Special Collections has acquired an extremely rare 1860 nautical chart or maritime map of Long Island by Brooklyn-based publisher Charles Copley. Copley’s chart covers Staten Island to Montauk, inclusive of the Connecticut coast, Long Island Sound, Long Island, New York City, and parts of adjacent New Jersey and Rhode Island. The map features three large insets detailing Cape Cod, New York City’s East River, and New York City’s Hell Gate.
Copley published this map at the height of his career; it incorporates the best hydrographic information regarding New York and Long Island available at the time. It also includes the most advised shipping routes, countless depth soundings, shading, notes on light houses and buoys, and land information. With its three large insets, this chart would have been extremely valuable for those using the lucrative New York – Boston route. Privately published, it bears a note claiming that Copley had ‘special permission’ from the Secretary of the Treasury to use government information compiled by the United States Coast Survey. To this end, he refers to his business the ‘Hydrographic Office’ and incorporates a logo that is a clear mimicry of the Coast Survey insignia.

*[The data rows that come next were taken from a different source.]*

-- ==== Sys2Proof/Certificates/Slice0/Obligations.lean ====
section
/-! DEFINITION. The statements for the provers, in the order of the spec's chapters: the queue and the step, the local port, configuration, posts, reads, marks, the station bus, times, and the invariants every step keeps. -/

open Sys2Proof Sys2Proof.Machine

/-! ## The queue and the step -/

/-- A step takes the command at the front of the queue, whole and indivisible as the spec's steps are (95). That commands wait in one queue, first in, first out, is the model's choice: assumption 1. -/
def Obligations.StepRunsFrontCommand : Prop :=
  ∀ (c : Instr) (rest : List Instr) (s : State), s.pending = c :: rest → step s = exec c (s.setPending rest)

/-- Reference cycles per quantum (R1). -/
def Claims.quantum : BitRate → Nat
  | .k125 => 8
  | .k250 => 4
  | .k500 => 2
  | .k1000 => 1

/-- One reference cycle of the counter. The cycle of a step has the step in place of its advance, and leaves the accumulator (R37, assumption 2). Every other cycle adds the magnitude of the combined correction to the accumulator: below 16 000 000 bus time advances by one sixteenth; from there on 16 000 000 is taken off, and it advances by two or by none, by the correction's sign; and without a correction it advances by one and the accumulator stays (R32, R36). The cycle that ends is kept as the cycle before, for the edges seen in it (R135). -/
def Claims.CounterTicks : Prop :=
  ∀ b : BtuState,
    let c := b.trim * 16 + b.slew
    let gained := b.acc + c.natAbs
    let passed : BtuState := { b with latch := b.time, latchFrom := b.stepFrom, stepFrom := none }
    (b.stepFrom.isSome → b.tick = passed)
    ∧ (b.stepFrom = none →
      (c = 0 → b.tick = { passed with time := b.time + 1 })
      ∧ (c ≠ 0 → gained < 16000000 → b.tick = { passed with time := b.time + 1, acc := gained })
      ∧ (0 < c → 16000000 ≤ gained → b.tick = { passed with time := b.time + 2, acc := gained - 16000000 })
      ∧ (c < 0 → 16000000 ≤ gained → b.tick = { passed with time := b.time, acc := gained - 16000000 }))

/-- The bits of a frame on the line before its payload: SOF, class, urgency, station and length, with their stuff bits (R5, R6). -/
def Claims.payloadStart (f : Frame) : Nat :=
  (stuff (false :: arbitrationField f ++ bitsOf 4 f.payload.length)).length

/-- The payload of the frame being sent began in a reference cycle before the present one: its first bit is behind, or running and not just begun (R41). -/
def Claims.payloadBegun (a : Attempt) (t : BitTiming) : Bool :=
  decide (Claims.payloadStart a.frame < t.bit ∨ t.bit = Claims.payloadStart a.frame ∧ 0 < t.cycle)

/-- An attempt whose stamp is copied from the capture of its own SOF where a condition holds: of a BEAT, and once (R16, R41). -/
def Claims.stampedBy (capture : Option Capture) (due : Attempt → Bool) (a : Attempt) : Attempt :=
  match a.place, a.stamp, capture with
  | .beat, none, some c => if due a then { a with stamp := some c.time } else a
  | _, _, _ => a

/-- A sample point in a bit of 16 quanta that no edge has moved, and a run below 12: what every state that runs reach has in IDLE (R1, R3, R26). -/
def Claims.IdleTiming (s : State) : Prop :=
  1 ≤ s.liu.settings.samplePoint ∧ s.liu.settings.samplePoint ≤ 16 ∧ s.liu.timing.shift = 0
    ∧ s.liu.timing.cycle < 16 * Claims.quantum s.liu.settings.bitRate ∧ s.fcu.run < 12

/-- The FCU outside SILENCED, ACTIVE with a score of 0: after a reset, and after the return from SILENCED (R27, R30). -/
def Claims.fcuAtRest : FcuState :=
  { score := 0, state := .active, spans := 0, run := 0, owed := 0, recovery := none, timeReached := false }

/-- Idle spans counted while SILENCED, up to 64, by an FCU that has taken the bits of them: the 64th returns the station with score 0 and FAULT_STATE where the recovery time has been reached (R22, R24, R26, R27). -/
def Claims.spansCounted (spans : Nat) (timeReached : Bool) (f : FcuState) (s : State) : State :=
  if s.fcu.spans < 64 ∧ 64 ≤ s.fcu.spans + spans ∧ timeReached then
    ((s.setFcu Claims.fcuAtRest).setLiu { s.liu with holdOff := false }).post (.faultState .silenced .active)
  else s.setFcu { f with spans := min 64 (s.fcu.spans + spans) }

/-- Whether the recovery time has been reached: noted before, or not ahead of bus time (R27, R33, assumption 37). -/
def Claims.recoveryReached (s : State) : Bool :=
  s.fcu.timeReached
    || s.fcu.recovery.any fun t => decide (¬(1 ≤ (t - s.micros).toNat ∧ (t - s.micros).toNat < 2 ^ 31))

/-- No idle span whose bits have been reported waits for its IDLE_SPAN (assumption 38). -/
def Claims.noSpanWaits (s : State) : Prop := s.fcu.state = .silenced → s.fcu.owed ≤ 0

/-- One reference cycle on an empty queue: the counter, the pins, the bit timing, the stamp copied, and the bit of an idle line that passes its sample point, with the span it completes and the return that this may bring; nothing else moves (R1, R16, R26, R27, R36, R37, R41, R120, R155). That such a span is the clock's, so that an IDLE_SPAN of the same cycle counts no other, is assumption 38. -/
def Claims.CyclePasses : Prop :=
  ∀ s : State, s.pending = [] → s.csu.word = none → Claims.noSpanWaits s → (∀ x ∈ s.timers, x.2 ≠ s.micros) →
    (s.fcu.state = .silenced → s.liu.state = .idle → Claims.IdleTiming s) →
    let q := Claims.quantum s.liu.settings.bitRate
    let bit := decide (s.fcu.state = .silenced ∧ s.liu.state = .idle
      ∧ s.liu.timing.cycle + 1 = s.liu.settings.samplePoint * q)
    let span := bit && decide (s.fcu.run = 11)
    ∃ t u : State, step s = .next t
      ∧ t = (if bit then Claims.spansCounted (if span then 1 else 0) u.fcu.timeReached
          { u.fcu with run := (u.fcu.run + 1) % 12 } u else u)
      ∧ u.btu = s.btu.tick ∧ u.clu = { s.clu with pins := u.clu.pins }
      ∧ u.spent = (if span then [.idleSpan] else [])
      ∧ u.liu = { s.liu with timing := u.liu.timing, attempt := s.liu.attempt.map (Claims.stampedBy s.btu.capture
          fun a => decide (s.liu.state = .sending) && Claims.payloadBegun a u.liu.timing) }
      ∧ (∀ i : Fin 8, u.clu.pins[i] = (s.clu.lines[i].level != s.clu.lines[i].lowTrue))
      ∧ (s.liu.state = .stopped → u.liu.timing = s.liu.timing)
      ∧ (s.liu.state ≠ .stopped → s.liu.timing.shift = 0 → s.liu.timing.cycle < 16 * q →
        let gone := s.liu.timing.cycle + 1
        u.liu.timing.cycle = gone % (16 * q) ∧ u.liu.timing.bit = s.liu.timing.bit + gone / (16 * q))
      ∧ u.fcu = s.fcu ∧ u.stc = s.stc ∧ u.agu = s.agu ∧ u.sq = s.sq ∧ u.iku = s.iku ∧ u.csu = s.csu
      ∧ u.mku = s.mku ∧ u.lpu = s.lpu ∧ u.pending = s.pending ∧ u.draws = s.draws
      ∧ u.posted = { s.posted with recent := 0, shut := [] }

/-- On an empty queue a step makes the step handling whose word waits at the CSU, counts idle spans whose bits have been reported, takes an expiry that is due in the present µs, or passes one reference cycle where none is due: the counter advances, or has advanced by the step of this cycle, the pins show the lines as the cycle leaves them, the LIU's bit timing runs on and the stamp of a BEAT whose payload has begun is copied, and a SILENCED station counts a bit of the idle line that passes its sample point, and the idle span and the return that it completes (R1, R16, R26, R27, R32, R36, R37, R41, R120). The counter's cycle is stated in full, with the doubled, the dropped and the step's sixteenths. Which of several expiries due is taken is a free value (R34, assumption 4). What an empty queue does, the word of a step first and a step in place of an advance, is the model's choice: assumptions 2 and 5; that the bit timing runs free is assumption 7, what is kept of the cycle before is assumption 27, and when a span is counted is assumption 38. -/
def Obligations.EmptyQueueStepTakesExpiryOrCycle : Prop :=
  Claims.CounterTicks
    ∧ (∀ (w : StepWord) (s : State), s.pending = [] → s.csu.word = some w → step s = .next s.takeWord)
    ∧ (∀ s : State, s.pending = [] → s.csu.word = none → s.fcu.state = .silenced → 0 < s.fcu.owed →
      step s = .next
        (Claims.spansCounted s.fcu.owed.toNat (Claims.recoveryReached s) { s.fcu with owed := 0 } s))
    ∧ Claims.CyclePasses
    ∧ (∀ (c : Instr) (s : State), s.pending = [] → s.csu.word = none → Claims.noSpanWaits s → s.dueNow = [c] →
      step s = exec c s)
    ∧ ∀ s : State, s.pending = [] → s.csu.word = none → Claims.noSpanWaits s →
      (∃ x ∈ s.timers, x.2 = s.micros) →
      ∃ c : Instr, (c, s.micros) ∈ s.timers
        ∧ ∃ u : State, (u = s ∨ u = s.setDraws (s.draws + 1)) ∧ step s = exec c u

/-- The machine right after pin reset (R30, R45, R66, R86, R96, R119, R130, R141, R143, R148, R157). The LIU's settings before the first JOIN, and the reading of the cycle before the first, are the model's choices: assumptions 18 and 27. -/
def Claims.ResetValues : Prop :=
  State.reset.stc = { station := .offline, draining := false, windowEnd := none, config :=
      { id := 0, bitRate := .k500, samplePoint := 12, jump := 2, beatMs := 100, threshold := 1000, lockBound := 32
        quorum := 1, lateWindow := 100, sendMargin := 500, urgencyStep := 1000, markMs := 10 } }
    ∧ State.reset.liu.state = .stopped ∧ State.reset.liu.attempt = none ∧ State.reset.liu.holdOff = false
    ∧ State.reset.liu.settings = { id := 0, bitRate := .k500, samplePoint := 12, jump := 2 }
    ∧ State.reset.fcu = Claims.fcuAtRest
    ∧ State.reset.btu =
        { time := 0, trim := 0, slew := 0, acc := 0, capture := none, stepFrom := none, latch := 0, latchFrom := none }
    ∧ (∀ i : Fin 32, State.reset.agu.peers[i] = none) ∧ State.reset.agu.sync = .nosync
    ∧ State.reset.agu.good = 0 ∧ State.reset.agu.boundary = none ∧ State.reset.agu.fresh = 0
    ∧ State.reset.agu.residue = 0 ∧ State.reset.agu.sequence = 0 ∧ State.reset.agu.pendingBeat = none
    ∧ State.reset.agu.fullNotice = false
    ∧ State.reset.sq.records = [] ∧ State.reset.sq.beat = none ∧ (∀ i : Fin 16, State.reset.sq.generations[i] = 0)
    ∧ (∀ i : Fin 16, State.reset.iku.subscriptions[i] =
        { enabled := false, code := 0, mask := 0, target := none, notify := false })
    ∧ State.reset.iku.malformed = 0 ∧ State.reset.iku.unsubscribed = 0 ∧ State.reset.iku.noticed = false
    ∧ State.reset.csu.schedule = [] ∧ State.reset.csu.word = none
    ∧ (∀ i : Fin 8, State.reset.clu.pins[i] = false)
    ∧ (∀ i : Fin 8, State.reset.clu.lines[i] =
        { level := false, pulse := none, lowTrue := false, guarded := false, safe := false })
    ∧ State.reset.clu.told = .nosync
    ∧ (∀ i : Fin 4, State.reset.mku.inputs[i] =
        { select := .off, announce := false, notify := false, spacing := 0, spacingEnd := none, sequence := 0 })
    ∧ (∀ i : Fin 8, State.reset.mku.reactions[i] =
        { enabled := false, source := 0, input := 0, edge := .either, offset := 0, action := .note
          target := none, width := none, notify := false })
    ∧ State.reset.lpu.truncated = false ∧ State.reset.lpu.notices = [] ∧ State.reset.lpu.lost = 0
    ∧ State.reset.pending = [] ∧ State.reset.spent = []
    ∧ State.reset.posted.recent = 0 ∧ State.reset.posted.shut = []

/-! ## The local port -/

/-- The kind byte of a notice, and bytes 5 to 11 of its record (R158, R159). -/
def Claims.noticeFields : NoticeBody → Byte × List Byte
  | .schedule kind key line skipped =>
    (match kind with
      | .fired => 1 | .firedLate => 2 | .missed => 3 | .suppressed => 4 | .overlap => 5 | .revised => 6
      | .evicted => 7 | .dropped => 8 | .outOfRange => 9 | .recalled => 10,
      [BitVec.ofNat 8 key.origin.toNat, BitVec.ofNat 8 (key.number.toNat / 256), BitVec.ofNat 8 key.number.toNat,
        match line with | some i => BitVec.ofNat 8 i.val | none => 255,
        BitVec.ofNat 8 (skipped / 256), BitVec.ofNat 8 skipped, 0])
  | .sendQueue kind tag unheard late =>
    (match kind with | .sent => 16 | .stale => 17 | .withdrawn => 18 | .failed => 19,
      [BitVec.ofNat 8 (tag.slot.val * 16 + tag.generation.toNat),
        BitVec.ofNat 8 ((if unheard then 1 else 0) + if late then 2 else 0), 0, 0, 0, 0, 0])
  | .mark kind input edge sequence =>
    (match kind with | .captured => 24 | .markLost => 25,
      [BitVec.ofNat 8 input.val, match edge with | .rising => 0 | .falling => 1, sequence, 0, 0, 0, 0])
  | .syncState old new =>
    let code : SyncState → Byte := fun y =>
      match y with | .nosync => 0 | .alone => 1 | .seeking => 2 | .locked => 3 | .adrift => 4
    (32, [code old, code new, 0, 0, 0, 0, 0])
  | .faultState old new =>
    let code : FaultState → Byte := fun y =>
      match y with | .active => 0 | .guarded => 1 | .silenced => 2 | .barred => 3
    (33, [code old, code new, 0, 0, 0, 0, 0])
  | .peerState peer change =>
    (34, [BitVec.ofNat 8 peer.toNat, match change with | .present => 0 | .silent => 1 | .freed => 2, 0, 0, 0, 0, 0])
  | .peer kind peer =>
    (match kind with | .peersFull => 35 | .idClash => 36 | .malformed => 40,
      [BitVec.ofNat 8 peer.toNat, 0, 0, 0, 0, 0, 0])
  | .joined sync =>
    (48, [match sync with | .nosync => 0 | .alone => 1 | .seeking => 2 | .locked => 3 | .adrift => 4, 0, 0, 0, 0, 0, 0])
  | .restarted => (49, [0, 0, 0, 0, 0, 0, 0])
  | .lost count => (50, [BitVec.ofNat 8 count, 0, 0, 0, 0, 0, 0])

/-- The block that posts a notice of a kind (R22, R28, R47, R49, R54, R84, R91, R117, R135, R146, R147, R156). -/
def Claims.poster : NoticeBody → Poster
  | .schedule _ _ _ _ => .csu
  | .sendQueue _ _ _ _ => .sq
  | .mark _ _ _ _ => .mku
  | .peerState _ _ | .peer .peersFull _ | .syncState _ _ => .agu
  | .faultState _ _ | .peer .idClash _ => .fcu
  | .peer .malformed _ => .iku
  | .joined _ | .restarted => .stc
  | .lost _ => .lpu

/-- A posted notice joins the back of the queue, with the µs part of bus time at its posting. It may stand in front of notices that other blocks posted in the same reference cycle, and behind every one of its own block's: which is a free value (assumption 34). Where 32 wait the last of the 33 is lost and counted, to at most 255, and what its block posts next in this cycle comes after it (R155). -/
def Claims.PostJoinsQueue : Prop :=
  ∀ (body : NoticeBody) (s : State),
    let n : Notice := { posted := s.micros, body := body }
    ∃ (front back : List Notice) (drawn : Nat), s.lpu.notices = front ++ back
      ∧ (∀ x ∈ back, Claims.poster x.body ≠ Claims.poster body) ∧ back.length ≤ s.posted.recent
      ∧ (Claims.poster body ∈ s.posted.shut → back = [])
      ∧ (s.lpu.notices.length < 32 →
        s.post body =
          (s.setLpu { s.lpu with notices := front ++ n :: back }).setPosted
            { recent := s.posted.recent + 1, shut := s.posted.shut, drawn := drawn })
      ∧ ∀ last, 32 ≤ s.lpu.notices.length → (front ++ n :: back).getLast? = some last →
        s.post body =
          (s.setLpu
              { s.lpu with notices := (front ++ n :: back).dropLast, lost := min 255 (s.lpu.lost + 1) }).setPosted
            { recent := s.posted.recent, shut := Claims.poster last.body :: s.posted.shut, drawn := drawn }

/-- A posted notice joins the back of the queue with the µs part of bus time, or is counted as lost where 32 wait; among the notices of different blocks in one reference cycle its place is free; NOTE is asserted exactly while a notice waits; and a notice's record is its kind, its posting time and its kind's fields, the bytes that no field uses 0 (R155, R158, R159). How the model holds the free order is assumption 34. -/
def Obligations.NoticePosted : Prop :=
  (∀ n : Notice,
      n.bytes = (Claims.noticeFields n.body).1
        :: [BitVec.ofNat 8 (n.posted.toNat / 16777216), BitVec.ofNat 8 (n.posted.toNat / 65536),
          BitVec.ofNat 8 (n.posted.toNat / 256), BitVec.ofNat 8 n.posted.toNat]
        ++ (Claims.noticeFields n.body).2)
    ∧ Claims.PostJoinsQueue
    ∧ ∀ s : State, s.noteAsserted = true ↔ s.lpu.notices ≠ []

Charles Copley was an American nautical chart and globe publisher based in Brooklyn. He was born in England, emigrated to the United States in the 1840s, and became a citizen in 1844. Copley’s earliest work is associated with the firm of E. and G. W. Blunt; his name appears as cartographer or engraver on several of Blunt’s c. 1840 charts. Around 1847, Copley began publishing independently and advertising himself as an engraver and map publisher. Most of his independent work was published in the 1850s.